What the exercise asks
Report every line of the records below that includes the string "StepRunsTheDecodedCommand".

(Source information)

/-- Settles O1: the words by the encoder's equations, and the decoder reads a command exactly from the value of its
operation code. -/
theorem decodeIsTheOpcodeMap : Obligations.DecodeIsTheOpcodeMap := by
  unfold Obligations.DecodeIsTheOpcodeMap
  refine ⟨⟨rfl, rfl, rfl, rfl, rfl, rfl, rfl, rfl, rfl, rfl⟩, fun c i => ?_⟩
  rw [decode_eq_ok_iff, ← toNat_encode, BitVec.toNat_inj]

/-- Settles O2: the two rejections by the word's fields; what neither rejects selects a command. -/
theorem illegalWordsAreRejected : Obligations.IllegalWordsAreRejected := by
  unfold Obligations.IllegalWordsAreRejected
  refine fun c => ⟨decode_eq_reservedBits_iff, decode_eq_unmappedOpcode_iff, ?_, fun hc => ?_⟩
  · rintro ⟨i, hd⟩
    exact decode_eq_ok_iff.mp hd ▸ toNat_opc_le i
  · rcases decode_cases c with ⟨h, -⟩ | ⟨-, h, -⟩ | ⟨i, -, hd⟩
    · omega
    · omega
    · exact ⟨i, hd⟩

/-- Settles O3: each word's value is the command's operation code, or one of the two kinds of illegal value. -/
theorem decodeReadsTableWords : Obligations.DecodeReadsTableWords := by
  unfold Obligations.DecodeReadsTableWords
  exact ⟨decode_eq_ok_iff.mpr rfl, decode_eq_ok_iff.mpr rfl, decode_eq_ok_iff.mpr rfl,
    decode_eq_unmappedOpcode_iff.mpr (by decide), decode_eq_reservedBits_iff.mpr (by decide)⟩

/-! ### The wire layout -/

/-- No header byte belongs to two fields (30_encoding.md R81): of two fields, one ends before the other begins. -/
theorem covers_unique {f g : Field} {j : Nat} (hf : f.covers j) (hg : g.covers j) : f = g := by
  have apart : Field.all.Pairwise (fun f g => ¬(f.covers j ∧ g.covers j)) :=
    all_pairwise.imp fun hend hboth => by omega
  have hsymm : Std.Symm (fun f g : Field => ¬(f.covers j ∧ g.covers j)) := ⟨fun _ _ h hboth => h hboth.symm⟩
  by_contra hne
  exact apart.forall (mem_all f) (mem_all g) hne ⟨hf, hg⟩

/-- Settles O4: the layout by its own equations; each byte has a field, and no other. -/
theorem fieldsTileTheHeader : Obligations.FieldsTileTheHeader := by
  unfold Obligations.FieldsTileTheHeader
  refine ⟨rfl, fun j hj => ?_, wire_end⟩
  obtain ⟨f, hf⟩ := exists_covers hj
  exact ⟨f, hf, fun g hg => covers_unique hg hf⟩

/-! ### The step that runs a command word -/

/-- A step that writes `CMD` runs the word it writes (20_memory.md R60). -/
theorem step_write_cmd {s : State} {c : Word} {rest : List Input} (h : s.inputs = .write 0x04 4 c :: rest) :
    step s = runCommand c ((s.setInputs rest).respond .ok) := by
  rw [step, h]
  exact (memWrite_of_accepted (accepted_offset .cmd) c _).trans (if_pos rfl)

theorem runCommand_of_decode {c : Word} {i : Instr} (h : decode c = .ok i) (s : State) : runCommand c s = exec i s := by
  simp only [runCommand, h]

/-- Settles O35: the write reaches `CMD`, and the word it holds is decoded. -/
theorem stepRunsTheDecodedCommand : Obligations.StepRunsTheDecodedCommand := by
  unfold Obligations.StepRunsTheDecodedCommand
  intro s c i rest hs hd
  exact (step_write_cmd hs).trans (runCommand_of_decode hd _)

/-! ### LOADHDR -/

/-- The header buffer after the window words `ks` are written in order, word `k` with the value `v k`. -/
def storeWords (v : Fin 14 → Word) (ks : List (Fin 14)) (m : Memory) : Memory :=
  ks.foldl (fun m k => setHdrWord m k.val (v k)) m

/-- Running window writes: one step each, every one answered, and nothing but the header buffer changed. -/
theorem run_wrhdr (v : Fin 14 → Word) (ks : List (Fin 14)) (rest : List Input) (s : State)
    (h : s.inputs = ks.map (fun k => wrhdr k (v k)) ++ rest) :
    core.run ks.length s = .next { s with
      hdr := storeWords v ks s.hdr, inputs := rest, responses := List.replicate ks.length .ok ++ s.responses } := by
  induction ks generalizing s with
  | nil =>
    obtain rfl : s.inputs = rest := h
    rfl
  | cons k ks ih =>
    have hfirst := step_write s (.hdrw k) (v k) _ h nofun
    rw [List.length_cons, core_run_of_step hfirst, ih _ (storeReg_inputs _ _ _), storeReg_responses, respond_responses,
      List.replicate_succ', List.append_assoc]
    rfl

/-- A byte after window writes: that of its word's value if the word is written, else its own (20_memory.md R55). -/
theorem read_storeWords (v : Fin 14 → Word) (ks : List (Fin 14)) {m : Memory} (hm : Memory.wf m) (k : Fin 14) {t : Nat}
    (ht : t < 4) (hlt : 4 * k.val + t < 54) :
    Memory.read (storeWords v ks m) (4 * k.val + t) =
      if k ∈ ks then (v k).extractLsb' (8 * t) 8 else Memory.read m (4 * k.val + t) := by
  induction ks generalizing m with
  | nil => rfl
  | cons k' ks ih =>
    have htail := ih (wf_setHdrWord hm k'.val (v k'))
    rw [read_setHdrWord hm] at htail
    rw [storeWords, List.foldl_cons, ← storeWords, htail]
    by_cases hk : k = k'
    · subst hk
      rw [if_pos (c := 4 * k.val ≤ _ ∧ _) (by omega), Nat.add_sub_cancel_left, ite_self, if_pos List.mem_cons_self]
    · have hword := Fin.val_ne_of_ne hk
      rw [if_neg (c := 4 * k'.val ≤ _ ∧ _) (by omega)]
      simp only [List.mem_cons, hk, false_or]

/-- The value LOADHDR writes to window word `k` (30_encoding.md R76). -/
def loadhdrWord (bytes : List Byte) (k : Fin 14) : Word :=
  bits32 (fromLE ((bytes.take Config.hdrBytes).drop (4 * k.val) |>.take 4))

theorem loadhdr_eq (bytes : List Byte) :
    loadhdr bytes = (List.finRange 14).map (fun k => wrhdr k (loadhdrWord bytes k)) := rfl

/-- Byte `t` of the number in at most four bytes. -/
theorem byte_of_bits32_fromLE {l : List Byte} (hl : l.length ≤ 4) {t : Nat} (ht : t < l.length) :
    (bits32 (fromLE l)).extractLsb' (8 * t) 8 = l[t] := by
  have hfit : fromLE l ≤ Config.maxWord := Nat.le_of_lt_succ
    ((fromLE_lt l).trans_le (Nat.pow_le_pow_right (by decide) hl))
  rw [← byte_eq_extractLsb', u32_bits32 hfit, byte_of_fromLE l t ht]

/-- The bytes of LOADHDR's words are the bytes it is given (30_encoding.md R76). -/
theorem byte_of_loadhdrWord {bytes : List Byte} {k : Fin 14} {t : Nat} (ht : t < 4) (h54 : 4 * k.val + t < 54)
    (hlt : 4 * k.val + t < bytes.length) :
    (loadhdrWord bytes k).extractLsb' (8 * t) 8 = bytes[4 * k.val + t] := by
  rw [loadhdrWord, byte_of_bits32_fromLE (List.length_take_le _ _) (by
    simp only [List.length_take, List.length_drop, Config.hdrBytes]
    omega)]
  simp only [List.getElem_take, List.getElem_drop]

/-- Each header byte after LOADHDR's window writes (30_encoding.md R76): position `j` lies in word `j / 4`. -/
theorem read_storeWords_loadhdrWord {bytes : List Byte} (hlen : bytes.length = 54) {m : Memory} (hm : Memory.wf m)
    {j : Nat} (hj : j < 54) :
    some (Memory.read (storeWords (loadhdrWord bytes) (List.finRange 14) m) j) = bytes[j]? := by
  obtain ⟨k, t, ht, rfl⟩ : ∃ (k : Fin 14) (t : Nat), t < 4 ∧ j = 4 * k.val + t :=
    ⟨⟨j / 4, by omega⟩, j % 4, by omega, (Nat.div_add_mod j 4).symm⟩
  rw [read_storeWords _ _ hm k ht hj, if_pos (List.mem_finRange k), byte_of_loadhdrWord ht hj (hlen ▸ hj),
    List.getElem?_eq_getElem]

/-- Settles O47: 14 window writes, each byte being that of the one word it lies in. -/
theorem loadhdrLoadsTheBuffer : Obligations.LoadhdrLoadsTheBuffer := by
  unfold Obligations.LoadhdrLoadsTheBuffer
  intro s bytes rest hm hlen hs
  have hrun := run_wrhdr (loadhdrWord bytes) (List.finRange 14) rest s (loadhdr_eq bytes ▸ hs)
  rw [List.length_finRange] at hrun
  have hbytes := fun j (hj : j < 54) => read_storeWords_loadhdrWord hlen hm hj
  generalize storeWords _ _ s.hdr = m at hrun hbytes
  exact ⟨_, hrun, rfl, hbytes⟩

end Sys2Proof.Machine
end

section
/-! SUPPORT and settlements for 40_stride.md: the stride function, its two range checks in the terms of the claims, and
the commands STRIDE and ROWOFF. -/

namespace Sys2Proof.Machine

/-! ### The stride function -/

/-- Settles O6: the ceiling of a quotient is minus the floor of its negative. -/
theorem rowBytesIsTheCeiling : Obligations.RowBytesIsTheCeiling := by
  unfold Obligations.RowBytesIsTheCeiling
  intro w
  have hceil := Rat.ceil_intCast_div_natCast (w * 3) 4
  push_cast at hceil
  rw [rowBytes, hceil]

(End Source information)

Expected answer
theorem stepRunsTheDecodedCommand : Obligations.StepRunsTheDecodedCommand := by
  unfold Obligations.StepRunsTheDecodedCommand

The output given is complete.